For the first time in my memory, writing hurt. Hell, just thinking about writing hurt. For the first time, I felt like I was failing at one of the few activities that normally gave me nothing but joy and success. It was my way of relaxing, of hanging out with friends, all of us sharing stories we were excited about and being excited for each other. It was just joy and minimal pain. (Admittedly publishing and the attempt thereof has brought me tears more than once, but writing on the other hand was sheer love.)

I miss that love, that joy. There are days I have a hard time even remembering how it felt to be that joyful.

(In case you wondered, depression and anxiety suck, y’all.

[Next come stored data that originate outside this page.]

/-- What the standards make of one unit of a bitstream (R261, R262, R274, R276, R278, Table 11.8): nonconforming; profile
and level in the standard's own coding; field_seq_flag; chroma_format_idc, 1 for 4:2:0; operating points and large-scale
tile decoding of AV1; bit depth; a random access point, a CRA, a RASL picture; size; buffers referenced; what it does. -/
structure DecUnit where
  bad : Bool := false
  profile : Nat := 0
  level : Nat := 0
  fieldSeq : Bool := false
  chroma : Nat := 1
  opPoints : Nat := 1
  largeScale : Bool := false
  tenBit : Bool := false
  start : Bool := false
  cra : Bool := false
  rasl : Bool := false
  width : Nat := 0
  height : Nat := 0
  refs : List Nat := []
  ops : List DecOp := []
  renderW : Nat := 0
  renderH : Nat := 0
  deriving DecidableEq, Repr, Inhabited

/-- A reference of an inter block: the long-term picture or the previous one, and a vector in quarter samples (R287). -/
structure EncRef where
  lt : Bool := false
  mvx : Int := 0
  mvy : Int := 0
  deriving DecidableEq, Repr, Inhabited

/-- A coding block of an encoded picture in the tools of Table 11.2: luma position and size, partition, transform size
(log2) and type, intra or inter mode, references. -/
structure EncBlock where
  x : Nat := 0
  y : Nat := 0
  size : Nat := 8
  part : Nat := 0
  tx : Nat := 2
  txType : Nat := 0
  intra : Bool := true
  mode : Nat := 0
  refs : List EncRef := []
  deriving DecidableEq, Repr, Inhabited

/-- An encoder's decisions for a picture. -/
structure EncChoice where
  tileCols : Nat := 1
  blocks : List EncBlock := []
  deriving DecidableEq, Repr, Inhabited

/-- What a picture is coded as: standard, depth, class, size, level, PICTURE_NUM, QP; first of its stream, so IDR_N_LP or
KEY_FRAME with its parameter sets (R276); recovery point count (R285); columns of a refresh step and its index; long-term
slots held as (buffer, picture), the slot that the picture fills and the slot searched (R284); for a transcode, the
input's depth (R290). -/
structure EncPic where
  av1 : Bool := false
  deep : Bool := false
  classL : Bool := false
  width : Nat := 0
  height : Nat := 0
  level : Nat := 0
  num : Nat := 0
  qp : Nat := 0
  first : Bool := false
  recovery : Option Nat := none
  cols : Nat := 0
  index : Nat := 0
  slots : List (Nat × Nat) := []
  fills : Option Nat := none
  golden : Option Nat := none
  c6 : Option Bool := none
  deriving DecidableEq, Repr, Inhabited

/-! ### Commands -/

/-- What comes with the end of an engine's piece of work: the A-cycles for which it stalled (R151), and the on-die codeword
that it read (R294, R331). -/
structure Finish where
  stall : Nat := 0
  rx : BitVec 288 := 0
  deriving DecidableEq, Repr

/-- One constructor per row of spec/opcode_table.json. -/
inductive Instr where
  -- words of a kernel, dispatched by the run of queue q
  | nop (q : Nat)
  | kbegin (q templ request : Nat) (irq pass : Bool)
  | commit (q : Nat)
  | wait (q sync threshold : Nat)
  | signal (q variant sync part queue value : Nat)
  | fence (q : Nat)
  | recipe (q variant set wide group : Nat)
  | prob (q : Nat) (o : ProbOps)
  | attn (q : Nat) (o : AttnOps)
  | rowop (q : Nat) (o : RowOps)
  | stripe (q : Nat) (o : StripeOps)
  | peel (q : Nat) (o : PeelOps)
  | atom (q : Nat) (o : AtomOps)
  | coll (q : Nat) (o : CollOps)
  | codec (q variant job : Nat)
  | place (q region tier : Nat)
  | epoch (q variant set version : Nat)
  | sound (q variant period slot : Nat) (threshold : BitVec 32)
  -- doorbells and registers
  | tail (q v : Nat)
  | resume (q : Nat)
  | skip (q : Nat)
  | clrEvents (q : Nat)
  | synValueWrite (sync value : Nat)
  | registerWrite (bar offset size value : Nat)
  -- kernel life and engines
  | kernelFetch (q : Nat)
  | crewGrant (q : Nat)
  | trayScrubDone (core tray : Nat)
  | killTraysReturned (q : Nat)
  | crewCoreJoin (q core : Nat)
  | planReady (q : Nat)
  | chunkFillDone (mxe : Nat) (isB : Bool) (rx : BitVec 288)
  | tileDone (mxe stall : Nat) (rx : BitVec 288)
  | tileSteal (mxe : Nat)
  | batchSteal (core : Nat) (peel : Bool)
  | rowDone (core : Nat) (f : Finish)
  | attnShareDone (mxe wait : Nat)
  | peelBatchDone (core : Nat) (f : Finish)
  | stripeDone (cluster : Nat) (f : Finish)
  | stripeSteal (cluster : Nat)
  | soundingCompare (q mxe : Nat)
  -- commit
  | commitBegin (q : Nat)
  | commitStoresAcked (q : Nat)
  | commitAtomicsDone (q : Nat)
  | commitRemoteDone (q : Nat)
  | kernelRerun (q : Nat)
  | harbourOpApply (q : Nat)
  -- stacks
  | stackReadDone (stack channel pa : Nat) (source : Nat) (rx : BitVec 288)
  | ueRereadDone (stack channel pa : Nat) (rx : BitVec 288)
  | pinCountClear (stack channel : Nat)
  | refresh (stack channel : Nat)
  | scrubRead (stack channel pa : Nat) (rx : BitVec 288)
  -- tiers and the Shelf
  | migrationDone (half page : Nat)
  | shelfReadDone (q inst : Nat)
  | shelfMapRebuild
  | wearLevel
  | garbageCollect (block : Nat)
  | shelfRelocate (block : Nat) (failed : Bool) (lost : List Nat)
  -- Tidewatch
  | tidewatchLoop (half : Nat) (overran : Bool) (sensors : Sensors)
  | deadlineEval (half : Nat)
  | telemetry (half : Nat)
  | overCurrent (half : Nat)
  | admission (berth : Nat) (image : Image)
  | proofCheckDone (pages : List Nat)
  | remove (berth : Nat)
  | park (berth : Nat)
  | parkComplete (berth : Nat)
  | restore (berth : Nat) (pages : List Nat)
  | restorePageReturn (berth vpage : Nat)
  | killQueue (berth queue : Nat)
  | ticket (half : HalfTicket)
  | reset
  | fundamentalReset
  | trayParkDone (core tray : Nat)
  | trayRestoreDone (core tray : Nat)
  | domainGate (domain : Nat)
  | domainUngate (domain : Nat)
  | domainUngateDone (domain : Nat)
  | openSlot (berth primary alt : Nat) (altValid : Bool) (passes : Nat)
  | closeSlot (berth : Nat)
  | clearSlot (berth slot : Nat)
  | relock
  | portEnable (port : Nat)
  | portDisable (port : Nat)
  | routeEntryWrite (value : Nat)
  | pinMarkWrite (stack channel value : Nat)
  | hdmDecoderCommit (k base size ways : Nat)
  -- tickets, chair, power
  | halfTicketVerified
  | custodianHalfTicket (half srcPart : Nat) (ht : HalfTicket)
  | ticketTimeout (digest : BitVec 384)
  | peerTicketCheck
  | peerVerdict
  | peerVerdictTimeout
  | isthmusHeartbeatSend (half : Nat)
  | isthmusHeartbeat (half : Nat) (claim : Bool) (chairState : Nat) (m0 : BitVec 384)
  | isthmusHeartbeatLost (half : Nat)
  | bootHeartbeatTimeout (half : Nat)
  | vinQualified
  | rootPllLocked
  | serdesPllLocked
  | bootStageDone (half : Nat) (copyA copyB codecA codecB : Firmware)
  | rootPllLockLoss
  | relockAttempt (locked : Bool)
  | underVoltage
  | holdupEnd
  | thermalTrip (sensor : Nat)
  -- Causeway
  | portTrained (port peerPart peerPort : Nat)
  | laneLockLoss (port lane : Nat)
  | ackStall (port : Nat)
  | drainEnd (port : Nat)
  | codewordUncorrectable (port : Nat)
  | linkAck (port number credits : Nat)
  | linkNak (port number : Nat)
  | linkAckTimer (port : Nat)
  | write (half : Nat) (p : Packet)
  | read (half : Nat) (p : Packet)
  | readResp (half : Nat) (p : Packet)
  | atomic (half : Nat) (p : Packet)
  | signalAdd (half : Nat) (p : Packet)
  | signalSet (half : Nat) (p : Packet)
  | doorbell (half : Nat) (p : Packet)
  | ack (half : Nat) (p : Packet)
  | nack (half : Nat) (p : Packet)
  | packetForward (port : Nat) (p : Packet)
  | reservedPacket (port : Nat) (p : Packet)
  | resendTimeout (half txn : Nat)
  | deliveryTimeout (half txn : Nat)
  | filterExpiry (half srcPart srcHalf txn : Nat)
  | txnFree (half txn : Nat)
  | holTimeout (port vl : Nat)
  -- Longshore
  | longshoreEngineGrant
  | collGreeting (p : Packet)
  | collCount (p : Packet)
  | go (p : Packet)
  | abort (p : Packet)
  | collData (p : Packet)
  | chunkAck (p : Packet)
  | chunkNak (p : Packet)
  | chunkResend (q inst chunk : Nat)
  | collDone (p : Packet)
  | land (p : Packet)
  | memberHeartbeatSend (half : Nat)
  | memberHeartbeat (p : Packet)
  | memberLost (group rank : Nat)
  | lostNotice (p : Packet)
  | leaveNotice (p : Packet)
  | poll (p : Packet)
  | pollAnswer (p : Packet)
  | coordinatorTimeout (group : Nat)
  | install (p : Packet)
  | exclusion (p : Packet)
  | installTimeout (group : Nat)
  | taint (p : Packet)
  -- codec
  | codecEngineGrant
  | codecJobDone (engine : Nat)
  -- host port
  | hostLinkUp (width rate : Nat) (cache mem lanesHalf1 : Bool)
  | hostLinkDown
  | cxlMemRead (addr n : Nat)
  | cxlMemWrite (addr : Nat) (data : List (Option Byte)) (poison : Bool)
  | doeDiscovery (index : Nat)
  | cdatRead
  | spdmRequest (r : SpdmReq)
  | getMldsaCert (offset length : Nat)
  | signTranscript
  | rationsWindow (arbiter edge : Nat) (requests : List Nat)
  -- Keeper
  | lhCharacter (c : Byte) (framingError : Bool)
  | keeperId
  | baud (rate : Nat)
  | baudRevert
  | rd (addr n : Nat)
  | wr (addr value : Nat)
  | wrd (berth offset n : Nat)
  | wwr (berth offset value : Nat)
  | temp
  | mrd (berth va n : Nat)
  | mwr (berth va n : Nat)
  | keeperBlock (data : List Byte) (crc : BitVec 32)
  | keeperBlockTimeout
  | halt (berth : Nat)
  | release (berth : Nat)
  | keeperKill (queue : Nat)
  | lock
  | stat
  | snoop (addr : Nat)
  | configSpaceWrite (enable fmask : Bool)
  | mgmt (half : Nat) (p : Packet)
  | regulatorsGood
  deriving DecidableEq, Repr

They suck a lot.)

It’s taken me longer than I like to realize that during a depressive period like that – and even after as I’m starting to ease out of the spiral – I’ve needed to shift my mindset with regards to my writing and word counts. When I step back and am honest with myself, the fact is that for the past year with the way I didn’t write much at all, one hundred words a day would have been a huge triumph. Huge. If I’d manage to write just a hundred words a day, I’d have finished off the year with 36,500 words.

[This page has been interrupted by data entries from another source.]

/-- One hardware queue: its context (Table 2.2), its doorbell's TAIL and what the image declares for it (02_kernels_commit.md). -/
structure QCtx where
  ringBase : Nat := 0  -- 48 bits, R35
  ringLog2 : Nat := 0  -- 5 bits, R35
  berth : Nat := 0  -- 5 bits, R35
  state : QState := .disabled  -- 3 bits, R35
  vector : Nat := 0  -- 11 bits, R35
  dropCount : Nat := 0  -- 16 bits, R35
  head : Nat := 0  -- 32 bits, R35
  tail : Nat := 0  -- 32 bits, R33
  kernelStart : Nat := 0  -- 32 bits, R35
  faultWord : Nat := 0  -- 32 bits, R35
  faultCode : Nat := 0  -- 8 bits, R35
  faultDetail : Nat := 0  -- 8 bits, R35
  rerunCount : Nat := 0  -- 8 bits, R35
  eventFlags : BitVec 32 := 0  -- R35
  epochRetired : Nat := 0  -- 32 bits, R35
  spillway : Nat := 0  -- 32 bits, R35
  sounding : Nat := 0  -- 32 bits, R35
  scaleRange : Nat := 0  -- 32 bits, R35
  halfbake : Nat := 0  -- 32 bits, R35
  killCount : Nat := 0  -- 64 bits, R35
  skipWaiting : Bool := false  -- R58
  vlClass : Nat := 0  -- 3 bits, R395
  acq : List (Nat × Nat) := []  -- 16 entries, R237
  deriving DecidableEq, Repr

/-- One tray's owner register (Table 12.3) (12_trays_harbour.md). -/
structure Tray where
  owner : Nat := 0  -- 4 bits, R316
  berth : Nat := 0  -- 5 bits, R316
  pinned : Bool := false  -- R316
  scrubbing : Bool := false  -- R316
  scrubFor : Nat := 0  -- berth for which the tray is scrubbed, R301
  parkedBy : Option Nat := none  -- berth whose pinned tray is on the Shelf, R376
  deriving DecidableEq, Repr

/-- One matrix engine (Tables 5.7, 5.8) (05_matrix_engines.md). -/
structure Mxe where
  busy : Bool := false  -- R153
  stolen : Bool := false  -- R153
  inCrew : Bool := false  -- R153
  tiles : Nat := 0  -- 64 bits, R153
  stream : Bool := false  -- its ATTN tile has row streams outstanding, R183
  streamHeirloom : Bool := false  -- of those, in Heirloom mode, R183
  streamBase2 : Bool := false  -- of those, in the base-2 set, R183
  deriving DecidableEq, Repr

/-- One core: trays, engines' status and counters (05_matrix_engines.md). -/
structure Core where
  trays : Tbl Tray := []  -- 16 trays, R292
  tfTray : Nat := 0  -- 4 bits, R316
  tfFound : Nat := 0  -- 4 bits, R316
  tfAccessor : Nat := 0  -- 4 bits, R316
  tfCount : Nat := 0  -- 32 bits, R316
  mxe : Tbl Mxe := []  -- 4 engines, R153
  steals : Nat := 0  -- 64 bits, R153
  rweBusy : Bool := false  -- R183
  rweHeirloom : Bool := false  -- R183
  rweBase2 : Bool := false  -- R183
  rweRows : Nat := 0  -- 64 bits, R183
  rweEvals : Nat := 0  -- 64 bits, R183
  attnChunks : Nat := 0  -- 64 bits, R203
  attnWait : Nat := 0  -- 64 bits, R203
  sndTiles : Nat := 0  -- 64 bits, R219
  crew : Option Nat := none  -- queue or none, R134
  victim : Option Nat := none  -- berth whose killed kernel freed the core, until a crew takes it, R374
  deriving DecidableEq, Repr

/-- One cluster: tiling controls, plan counters, Stripe engine, throttle registers (05_matrix_engines.md). -/
structure Cluster where
  stealEn : Bool := true  -- R152
  stealXEn : Bool := true  -- R152
  stealMinX : Nat := 4  -- 4 bits, R152
  planReuseEn : Bool := true  -- R152
  plans : Nat := 0  -- 32 bits, R152
  reused : Nat := 0  -- 32 bits, R152
  planCache : List PlanKey := []  -- last plan of each template instruction, R139
  strBusy : Bool := false  -- R260
  strStolen : Bool := false  -- R260
  strZc : Bool := false  -- R260
  strHs : Nat := 0  -- 5 bits, R260
  strStripe : Nat := 0  -- 32 bits, R260
  strDone : Nat := 0  -- 64 bits, R260
  strRefetch : Nat := 0  -- 64 bits, R260
  strZcBytes : Nat := 0  -- 64 bits, R260
  mCap : Nat := 0  -- 4 bits, R470
  mTherm : Nat := 0  -- 4 bits, R470
  mEff : Nat := 0  -- 4 bits, R470
  temp : Nat := 0  -- greatest of the four readings latched last, in 0.25 C, R456
  held : List Nat := []  -- cores that R341 holds gated, R341
  deriving DecidableEq, Repr

/-- A berth's Harbour share in one half (Table 12.6) (12_trays_harbour.md). -/
structure Share where
  share : Nat := 0  -- 13 bits, R317
  resident : Nat := 0  -- 13 bits, R317
  scratch : Nat := 0  -- 13 bits, R317
  waiting : Bool := false  -- R317
  deriving DecidableEq, Repr

/-- One half's Harbour (Tables 12.5 to 12.7, 15.9) (12_trays_harbour.md). -/
structure Hbr where
  moorWays : Nat := 0  -- 4 bits, R317
  gated : BitVec 8 := 0  -- 8 bits, R317
  shares : Tbl Share := []  -- 32 berths, R317
  lines : List Nat := []  -- allotted mooring lines (LINES reads its length), R308
  cache : Tbl (List Nat) := []  -- slice and set -> cached lines, most recent first, R303
  hits : Nat := 0  -- 64 bits, R317
  misses : Nat := 0  -- 64 bits, R317
  atoms : Nat := 0  -- 64 bits, R317
  hostW : Nat := 16  -- 16 bits, R387
  migW : Nat := 16  -- 16 bits, R387
  window : Nat := 1024  -- 16 bits, R387
  deriving DecidableEq, Repr

/-- One stack channel (Tables 13.8; R332) (13_stacks.md). -/
structure Chan where
  valid : Bool := false  -- R343
  pin : Nat := 0  -- 5 bits, R343
  auto : Bool := false  -- R343
  second : Bool := false  -- R343
  corrected : Nat := 0  -- 32 bits, R343
  lastPin : Nat := 0  -- 5 bits, R343
  counts : Tbl Nat := []  -- 18 counts of 8 bits, R332
  refreshRow : Nat := 0  -- next row to refresh, R325
  rereads : List (Nat × Nat) := []  -- uncorrectable units awaiting their second read, with source, R335
  deriving DecidableEq, Repr

/-- One DRAM stack's controller (Tables 13.5 to 13.8, 15.9) (13_stacks.md). -/
structure Stack where
  temp : Nat := 0  -- 10 bits, R343
  stkM : Nat := 0  -- 4 bits, R343
  doubleRefresh : Bool := false  -- R343
  crit : Bool := false  -- R343
  tHi : Nat := 90  -- 8 bits, R343
  tLo : Nat := 86  -- 8 bits, R343
  markThresh : Nat := 8  -- 8 bits, R343
  ueAddr : Nat := 0  -- 42 bits, R343
  ueChan : Nat := 0  -- 6 bits, R343
  ueSource : Nat := 0  -- 2 bits, R343
  ueCount : Nat := 0  -- 32 bits, R343
  ueRows : List (Nat × Nat) := []  -- bank rows with an uncorrectable unit in 24 h, and its time, R340
  wideW : Nat := 48  -- 16 bits, R387
  narrowW : Nat := 16  -- 16 bits, R387
  window : Nat := 128  -- 16 bits, R387
  chans : Tbl Chan := []  -- 64 channels, R318
  deriving DecidableEq, Repr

In my old mind set, that number would feel like next to nothing, like a month’s worth of words at minimum. But 36,500 words is a completed novella. And 36,500 more words would finish this rough draft I’m working on and have been working on for a year. It would be progress, is the point. Even an amount I scoff at as “small” is more than I had without it. It’s certainly more words than I’ve written so far this year, which is something I am honestly cringing about. I look back at my writing tracker and see massive empty stretches of days on the calendar with no writing at all. Days that lead to a terrible writing session when I do finally sit down, because I’ve lost the habit of getting into that flow state, that place where my words not only come most easily, but also are words that I appreciate and am proud of.

A complete lack of writing is far worse than writing “only” one hundred words. I can, and in fact should, be proud of writing that much.

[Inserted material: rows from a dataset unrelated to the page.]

-- ==== Sys2Proof/Machine/Movement.lean ====
section
/-! DEFINITION. PEEL (03_instructions.md R98, R99, R527, R531; 09_backward.md R230; 16_causeway.md R405) and ATOM
(R100). -/
namespace Sys2Proof.Machine

/-- PEEL (R98). -/
def execPeel (q : Nat) (o : PeelOps) (s : State) : Res := .next (dispatchWork q (.peel o) s)

/-! ### Reading the source -/

/-- A byte that a remote read delivered; poison raises POISON detail 3 (R405, R425). -/
def gotByte (i : Inst) (a : Nat) : Except Flt Byte :=
  match i.got.find? (fun g => decide (g.1 ≤ a) && decide (a < g.1 + g.2.1.length)) with
  | none => .ok 0
  | some g => if g.2.2 then .error (0x04, 3) else .ok (g.2.1.getD (a - g.1) 0)

/-- A byte of a PEEL's source: delivered from another part, a word of an accumulator window (R230), or local. -/
def State.peelByte (s : State) (c : Ctx) (i : Inst) (t : Tensor) (a : Nat) : Except Flt Byte :=
  if t.remote then gotByte i a
  else match c.acc a with
    | some d =>
      let w := (a - d.window) / 4
      match s.accBar d w with
      | some f => .error f
      | none => .ok (s.byteAt c (.acc d w) a)
    | none => s.readByte c readRole a

def State.peelNat (s : State) (c : Ctx) (i : Inst) (t : Tensor) (a n : Nat) : Except Flt Nat :=
  match mapE (fun k => s.peelByte c i t (a + k)) (List.range n) with
  | .error f => .error f
  | .ok bs => .ok (leNat bs)

/-- Raw bits of element e of a PEEL's source, its reserved encodings refused (R108). -/
def State.peelRaw (s : State) (c : Ctx) (i : Inst) (t : Tensor) (e : Nat) : Except Flt Nat :=
  let b := t.base * 8 + e * elemBits t.fmt
  let first := b / 8
  let last := (b + elemBits t.fmt - 1) / 8
  match s.peelNat c i t first (last + 1 - first) with
  | .error f => .error f
  | .ok n =>
    let raw := field n (b % 8) (elemBits t.fmt)
    match decElem t.fmt raw with
    | .error d => .error (0x08, d)
    | .ok _ => .ok raw

/-- Exact value of element e of a PEEL's source. -/
def State.peelElem (s : State) (c : Ctx) (i : Inst) (t : Tensor) (e : Nat) : Except Flt Fv :=
  match s.peelRaw c i t e with
  | .error f => .error f
  | .ok raw =>
    let v := match decElem t.fmt raw with
      | .ok v => v
      | .error _ => .zero
    if isBlock t.fmt then
      match s.peelByte c i t (t.scaleBase + e / 32) with
      | .error f => .error f
      | .ok x => .ok (v.scale (toSigned x.toNat 8))
    else .ok v

/-! ### Moving rows -/

/-- Raw elements of row e0 and the exponents of its blocks. -/
structure RawRow where
  xs : List Nat := []
  ex : List Nat := []
  deriving DecidableEq, Repr

def State.rawRow (s : State) (c : Ctx) (i : Inst) (t : Tensor) (e0 n : Nat) : Except Flt RawRow :=
  match mapE (fun k => s.peelRaw c i t (e0 + k)) (List.range n) with
  | .error f => .error f
  | .ok xs =>
    if isBlock t.fmt then
      match mapE (fun k => s.peelNat c i t (t.scaleBase + e0 / 32 + k) 1) (List.range (cdiv n 32)) with
      | .error f => .error f
      | .ok ex => .ok { xs := xs, ex := ex }
    else .ok { xs := xs }

/-- A raw row stored at index e0. -/
def putRaw (t : Tensor) (e0 : Nat) (r : RawRow) (st : Stores) : Stores :=
  let st := (List.range r.xs.length).foldl (fun u k => u.elem t (e0 + k) (r.xs.getD k 0)) st
  (List.range r.ex.length).foldl (fun u k => u.byte (t.scaleBase + e0 / 32 + k) 255 (r.ex.getD k 0)) st

/-- Indices of R72 of the source elements of row r of the destination, of n elements (R98). -/
def sourceIdx (o : PeelOps) (src dst : Tensor) (r n : Nat) : List Nat :=
  if o.variant = 1 then
    let d1 := dst.e 1
    let i1 := r % d1
    let rest := r / d1
    let i2 := rest % dst.e 2
    let i3 := rest / dst.e 2 % dst.e 3
    let i4 := rest / dst.e 2 / dst.e 3
    (List.range n).map (fun k => src.idx [i1, k, i2, i3, i4])
  else (List.range n).map (· + src.rows.getD r 0)

/-- Raw bits of one element converted (R124 to R127): the value, and whether promotion altered it. A block-scaled value
becomes FP32 through promote. -/
def convElem (srcFmt dstFmt : Nat) (trunc : Bool) (x : Fv) : Except Flt (Nat × Bool) :=
  let p := if isBlock srcFmt && dstFmt = 0 then widen x else (x, false)
  match convScalar dstFmt trunc p.1 with
  | .error d => .error (0x08, d)
  | .ok raw => .ok (raw, p.2)

/-- Values of row r of the destination as they enter its blocks: from a block-scaled format a CONVERT passes through
FP32 (R126). -/
def State.blockRow (s : State) (c : Ctx) (i : Inst) (o : PeelOps) (src dst : Tensor) (r : Nat) :
    Except Flt (List Fv × Bool) :=
  match mapE (s.peelElem c i src) (sourceIdx o src dst r (dst.e 0)) with
  | .error f => .error f
  | .ok xs =>
    if o.variant = 3 && isBlock src.fmt then
      let ps := xs.map widen
      .ok (ps.map (·.1), ps.any (·.2))
    else .ok (xs, false)

/-- Index of a GATHER's row; none outside the source's rows. -/
def State.gatherRow (s : State) (c : Ctx) (ts : List Tensor) (r : Nat) : Except Flt (Option Nat) :=
  match s.rawElem c (nth ts 2) ((nth ts 2).idx [r]) with
  | .error f => .error f
  | .ok raw =>
    let v := toSigned raw 32
    .ok (if v < 0 ∨ v ≥ (nth ts 0).e 1 then none else some v.toNat)

/-- Row r of a COPY, GATHER, TRANSPOSE or CONVERT whose destination is not formed into blocks. -/
def State.moveRow (s : State) (c : Ctx) (i : Inst) (o : PeelOps) (ts : List Tensor) (acc : Stores × Bool) (r : Nat) :
    Except Flt (Stores × Bool) :=
  let src := nth ts 0
  let dst := nth ts 1
  let n := dst.e 0
  let e0 := dst.rows.getD r 0
  match o.variant with
  | 2 =>
    match s.gatherRow c ts r with
    | .error f => .error f
    | .ok none =>
      let z : RawRow := { xs := List.replicate n 0
                          ex := if isBlock dst.fmt then List.replicate (cdiv n 32) 0 else [] }
      .ok (putRaw dst e0 z acc.1, acc.2)
    | .ok (some k) =>
      match s.rawRow { c with narrow := o.narrow } i src (src.idx [0, k]) n with
      | .error f => .error f
      | .ok x => .ok (putRaw dst e0 x acc.1, acc.2)
  | 0 =>
    match s.rawRow c i src (src.rows.getD r 0) n with
    | .error f => .error f
    | .ok x => .ok (putRaw dst e0 x acc.1, acc.2)
  | 1 =>
    match mapE (s.peelRaw c i src) (sourceIdx o src dst r n) with
    | .error f => .error f
    | .ok xs => .ok (putRaw dst e0 { xs := xs } acc.1, acc.2)
  | _ =>
    foldE (fun a k =>
      match s.peelElem c i src ((sourceIdx o src dst r n).getD k 0) with
      | .error f => .error f
      | .ok x => match convElem src.fmt dst.fmt (o.round = 1) x with
        | .error f => .error f
        | .ok p => .ok (a.1.elem dst (e0 + k) p.1, a.2 || p.2)) acc (List.range n)

/-- The spill records of a batch that is not a conversion into blocks (R531): copied, or headers with COUNT 0; and the
F-cycles of writing them (R208). -/
def State.moveSpill (s : State) (c : Ctx) (i : Inst) (o : PeelOps) (ts : List Tensor) (b : Nat) (st : Stores) :
    Except Flt (Stores × Nat) :=
  match spillOf c.img (i.descs.getD 1 {}) with
  | none => .ok (st, 0)
  | some (off, _) =>
    let a := (nth ts 1).scaleBase + off + 512 * b
    match o.variant, spillOf c.img (i.descs.getD 0 {}) with
    | 0, some (so, _) =>
      match mapE (fun k => s.peelByte c i (nth ts 0) ((nth ts 0).scaleBase + so + 512 * b + k)) (List.range 512) with
      | .error f => .error f
      | .ok bs => .ok (st.bytes a bs, 1 + field (leNat (bs.take 8)) 0 6)
    | _, _ => .ok (st.bytes a (leBytes 8 0), 1)

/-- Batch b of a COPY between zero-compressed maps. -/
def State.moveZc (s : State) (c : Ctx) (ts : List Tensor) (b : Nat) : Except Flt Stores :=
  let src := nth ts 0
  let dst := nth ts 1
  foldE (fun st r =>
    match s.zcRow c src r with
    | .error f => .error f
    | .ok raw => .ok (st.bytes (zcSlot dst r) (zcRecord dst raw))) [] (zcMoved dst b)

/-- What batch b would leave: stores, alteration, clamped elements, F-cycles of spill records. -/
def State.peelStores (s : State) (c : Ctx) (i : Inst) (o : PeelOps) (b : Nat) : Except Flt Yield :=
  let ts := tensors i.descs
  let dst := nth ts 1
  let rows := batchRows dst b
  if isZc c.img (i.descs.getD 1 {}) then
    match s.moveZc c ts b with
    | .error f => .error f
    | .ok st => .ok { st := st }
  else if isBlock dst.fmt && (o.variant = 1 || o.variant = 3) then
    match mapE (s.blockRow c i o (nth ts 0) dst) rows with
    | .error f => .error f
    | .ok xs =>
      match storeStrips dst (o.variant = 3 && o.round = 1) (spillOf c.img (i.descs.getD 1 {})) b
          (rows.map (fun r => dst.rows.getD r 0)) (xs.map (·.1)) [] with
      | .error f => .error f
      | .ok p => .ok { st := p.1, alt := p.2.1 || xs.any (·.2), spill := p.2.2.1, records := p.2.2.2 }
  else
    match foldE (s.moveRow c i o ts) ([], false) rows with
    | .error f => .error f
    | .ok p =>
      match s.moveSpill c i o ts b p.1 with
      | .error f => .error f
      | .ok z => .ok { st := z.1, alt := p.2, records := z.2 }

/-! ### Where they go -/

/-- Words that stores put into accumulator windows, and the other stores. -/
def splitWindows (c : Ctx) (st : Stores) : List (AccDecl × Nat × Nat) × Stores :=
  let inWin := st.filter (fun p => (c.acc p.1).isSome)
  let words := (inWin.map (fun p => p.1 / 4)).eraseDups
  (words.filterMap (fun w => (c.acc (4 * w)).map (fun a =>
    (a, (4 * w - a.window) / 4, leNat ((List.range 4).map (fun k => BitVec.ofNat 8 (look (0, 0) st (4 * w + k)).2))))),
   st.filter (fun p => (c.acc p.1).isNone))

That shifting of my mindset reminds me there is a workable goal, and that tiny steps add up to big distances eventually.

Now would I love it if I managed more words a session? Sure, but I only have to write that hundred. That bare minimum is a goal that encourages me forward, as opposed to the previous thousand word one that seems so often painfully impossible to reach of late.

It may seem like barely enough, but it is still enough.

That’s the part I have to remember.

That’s the part I want to help y’all remember, too, if you need it.

Edit to add before posting this morning: Just to prove my own point to myself, I settled down to write this Saturday night and was sure that I’d only manage to write one hundred words or so and trying desperately to convince myself that just that small amount would be enough. After a couple hours (no really), I realized I’d managed to hit that minimum mark, and then to my happy surprise, realized I was still going, still had words coming out of my keyboard a few at a time. By the time I was done, I had had this blog post, a whole 750 words or so. Is that as many words as I might have managed in an hour a couple years ago – no. Is it more than I have managed in many writing sessions this year? Damn right it is.

Start small and see what happens. At the very least, you’ll have more than you had yesterday. And that’s all you need to start making progress again.